DATA UNDER STUDY Start Marker

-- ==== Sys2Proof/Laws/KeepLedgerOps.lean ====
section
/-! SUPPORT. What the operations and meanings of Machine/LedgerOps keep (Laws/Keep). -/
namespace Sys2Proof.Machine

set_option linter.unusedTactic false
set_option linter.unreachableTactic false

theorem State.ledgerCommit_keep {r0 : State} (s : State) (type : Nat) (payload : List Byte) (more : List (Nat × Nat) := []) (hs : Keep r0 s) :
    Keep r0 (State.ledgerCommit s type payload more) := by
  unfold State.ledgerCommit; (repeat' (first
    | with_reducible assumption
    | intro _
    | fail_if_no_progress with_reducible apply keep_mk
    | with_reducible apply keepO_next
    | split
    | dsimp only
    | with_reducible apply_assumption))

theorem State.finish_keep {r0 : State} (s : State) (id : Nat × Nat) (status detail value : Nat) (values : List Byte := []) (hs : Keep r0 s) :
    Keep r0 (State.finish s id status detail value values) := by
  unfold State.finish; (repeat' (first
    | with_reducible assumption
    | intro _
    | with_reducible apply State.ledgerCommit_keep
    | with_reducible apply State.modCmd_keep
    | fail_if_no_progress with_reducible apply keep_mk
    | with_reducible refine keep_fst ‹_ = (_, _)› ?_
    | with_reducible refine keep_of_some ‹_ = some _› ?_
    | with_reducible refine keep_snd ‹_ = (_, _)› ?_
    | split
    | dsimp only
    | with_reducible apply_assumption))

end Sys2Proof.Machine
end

DATA UNDER STUDY End Marker
DATA UNDER STUDY Start Marker

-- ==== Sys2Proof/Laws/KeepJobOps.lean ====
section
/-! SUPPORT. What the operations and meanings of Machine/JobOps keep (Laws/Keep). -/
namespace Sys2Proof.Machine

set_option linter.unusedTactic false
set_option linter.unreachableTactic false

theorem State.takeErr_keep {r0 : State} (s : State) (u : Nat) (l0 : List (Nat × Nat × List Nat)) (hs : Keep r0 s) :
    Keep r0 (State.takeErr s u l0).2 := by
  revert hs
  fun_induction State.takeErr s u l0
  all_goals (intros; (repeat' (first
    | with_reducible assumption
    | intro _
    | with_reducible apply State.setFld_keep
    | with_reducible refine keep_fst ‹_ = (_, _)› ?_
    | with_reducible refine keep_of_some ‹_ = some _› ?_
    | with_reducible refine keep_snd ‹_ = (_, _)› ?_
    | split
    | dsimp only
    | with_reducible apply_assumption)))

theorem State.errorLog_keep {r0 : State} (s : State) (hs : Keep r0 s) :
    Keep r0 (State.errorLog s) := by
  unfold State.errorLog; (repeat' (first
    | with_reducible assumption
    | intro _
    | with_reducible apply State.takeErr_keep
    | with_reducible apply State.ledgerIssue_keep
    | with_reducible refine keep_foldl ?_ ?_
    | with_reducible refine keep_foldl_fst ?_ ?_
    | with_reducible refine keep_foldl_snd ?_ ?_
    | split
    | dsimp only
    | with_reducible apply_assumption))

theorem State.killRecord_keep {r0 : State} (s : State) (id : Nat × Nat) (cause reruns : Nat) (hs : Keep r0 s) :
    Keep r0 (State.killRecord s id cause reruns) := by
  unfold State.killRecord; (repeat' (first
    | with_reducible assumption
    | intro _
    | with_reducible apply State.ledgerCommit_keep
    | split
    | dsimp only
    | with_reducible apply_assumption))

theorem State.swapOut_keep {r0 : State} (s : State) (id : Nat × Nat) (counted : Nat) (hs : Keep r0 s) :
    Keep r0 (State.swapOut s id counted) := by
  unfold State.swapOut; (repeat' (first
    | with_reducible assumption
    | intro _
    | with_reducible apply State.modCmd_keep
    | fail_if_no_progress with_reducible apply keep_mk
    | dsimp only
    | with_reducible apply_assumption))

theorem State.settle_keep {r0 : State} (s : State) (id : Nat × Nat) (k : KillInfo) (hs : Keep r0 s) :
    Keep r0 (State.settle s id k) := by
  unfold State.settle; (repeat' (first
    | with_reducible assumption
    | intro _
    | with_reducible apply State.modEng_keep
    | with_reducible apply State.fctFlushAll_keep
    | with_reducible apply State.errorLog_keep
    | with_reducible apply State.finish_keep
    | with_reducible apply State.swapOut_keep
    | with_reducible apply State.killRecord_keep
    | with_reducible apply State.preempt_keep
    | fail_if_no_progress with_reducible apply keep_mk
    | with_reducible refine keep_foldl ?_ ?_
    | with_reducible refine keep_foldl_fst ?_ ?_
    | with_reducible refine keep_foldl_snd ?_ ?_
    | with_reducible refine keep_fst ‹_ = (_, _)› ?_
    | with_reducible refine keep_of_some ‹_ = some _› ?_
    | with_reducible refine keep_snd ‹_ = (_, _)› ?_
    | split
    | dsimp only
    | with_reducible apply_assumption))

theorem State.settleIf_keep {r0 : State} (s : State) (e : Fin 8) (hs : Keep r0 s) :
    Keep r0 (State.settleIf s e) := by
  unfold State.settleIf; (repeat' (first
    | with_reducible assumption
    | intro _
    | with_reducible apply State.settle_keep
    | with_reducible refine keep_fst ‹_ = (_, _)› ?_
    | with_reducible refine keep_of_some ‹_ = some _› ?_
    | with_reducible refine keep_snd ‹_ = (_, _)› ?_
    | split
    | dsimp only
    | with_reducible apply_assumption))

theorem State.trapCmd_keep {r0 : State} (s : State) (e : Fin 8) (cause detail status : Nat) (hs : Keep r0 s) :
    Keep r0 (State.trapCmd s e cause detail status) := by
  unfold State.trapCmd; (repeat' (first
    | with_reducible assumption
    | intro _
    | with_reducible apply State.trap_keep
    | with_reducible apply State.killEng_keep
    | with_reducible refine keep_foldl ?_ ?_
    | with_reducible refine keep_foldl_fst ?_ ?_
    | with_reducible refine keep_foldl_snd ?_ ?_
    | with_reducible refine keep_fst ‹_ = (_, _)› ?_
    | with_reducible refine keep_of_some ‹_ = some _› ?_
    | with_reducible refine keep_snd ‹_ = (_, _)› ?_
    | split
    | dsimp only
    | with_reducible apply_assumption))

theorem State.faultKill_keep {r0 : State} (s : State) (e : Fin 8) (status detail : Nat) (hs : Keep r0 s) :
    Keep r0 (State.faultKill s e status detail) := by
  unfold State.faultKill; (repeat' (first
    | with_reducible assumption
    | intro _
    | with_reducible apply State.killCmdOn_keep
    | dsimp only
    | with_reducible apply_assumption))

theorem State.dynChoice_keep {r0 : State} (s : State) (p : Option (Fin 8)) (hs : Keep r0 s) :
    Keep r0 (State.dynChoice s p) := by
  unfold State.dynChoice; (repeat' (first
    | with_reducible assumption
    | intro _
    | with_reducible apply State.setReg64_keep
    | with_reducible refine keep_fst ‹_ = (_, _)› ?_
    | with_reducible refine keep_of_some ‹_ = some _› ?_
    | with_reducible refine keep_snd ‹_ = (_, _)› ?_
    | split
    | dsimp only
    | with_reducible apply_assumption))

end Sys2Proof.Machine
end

DATA UNDER STUDY End Marker

TO DO: The answer is the run of lines above from the line containing "-- ==== Sys2Proof/Laws/KeepLedgerOps.lean" through the line containing "Nat) (status detail", copied exactly and alone.

YOUR RESPONSE:
-- ==== Sys2Proof/Laws/KeepLedgerOps.lean ====
section
/-! SUPPORT. What the operations and meanings of Machine/LedgerOps keep (Laws/Keep). -/
namespace Sys2Proof.Machine

set_option linter.unusedTactic false
set_option linter.unreachableTactic false

theorem State.ledgerCommit_keep {r0 : State} (s : State) (type : Nat) (payload : List Byte) (more : List (Nat × Nat) := []) (hs : Keep r0 s) :
    Keep r0 (State.ledgerCommit s type payload more) := by
  unfold State.ledgerCommit; (repeat' (first
    | with_reducible assumption
    | intro _
    | fail_if_no_progress with_reducible apply keep_mk
    | with_reducible apply keepO_next
    | split
    | dsimp only
    | with_reducible apply_assumption))

theorem State.finish_keep {r0 : State} (s : State) (id : Nat × Nat) (status detail value : Nat) (values : List Byte := []) (hs : Keep r0 s) :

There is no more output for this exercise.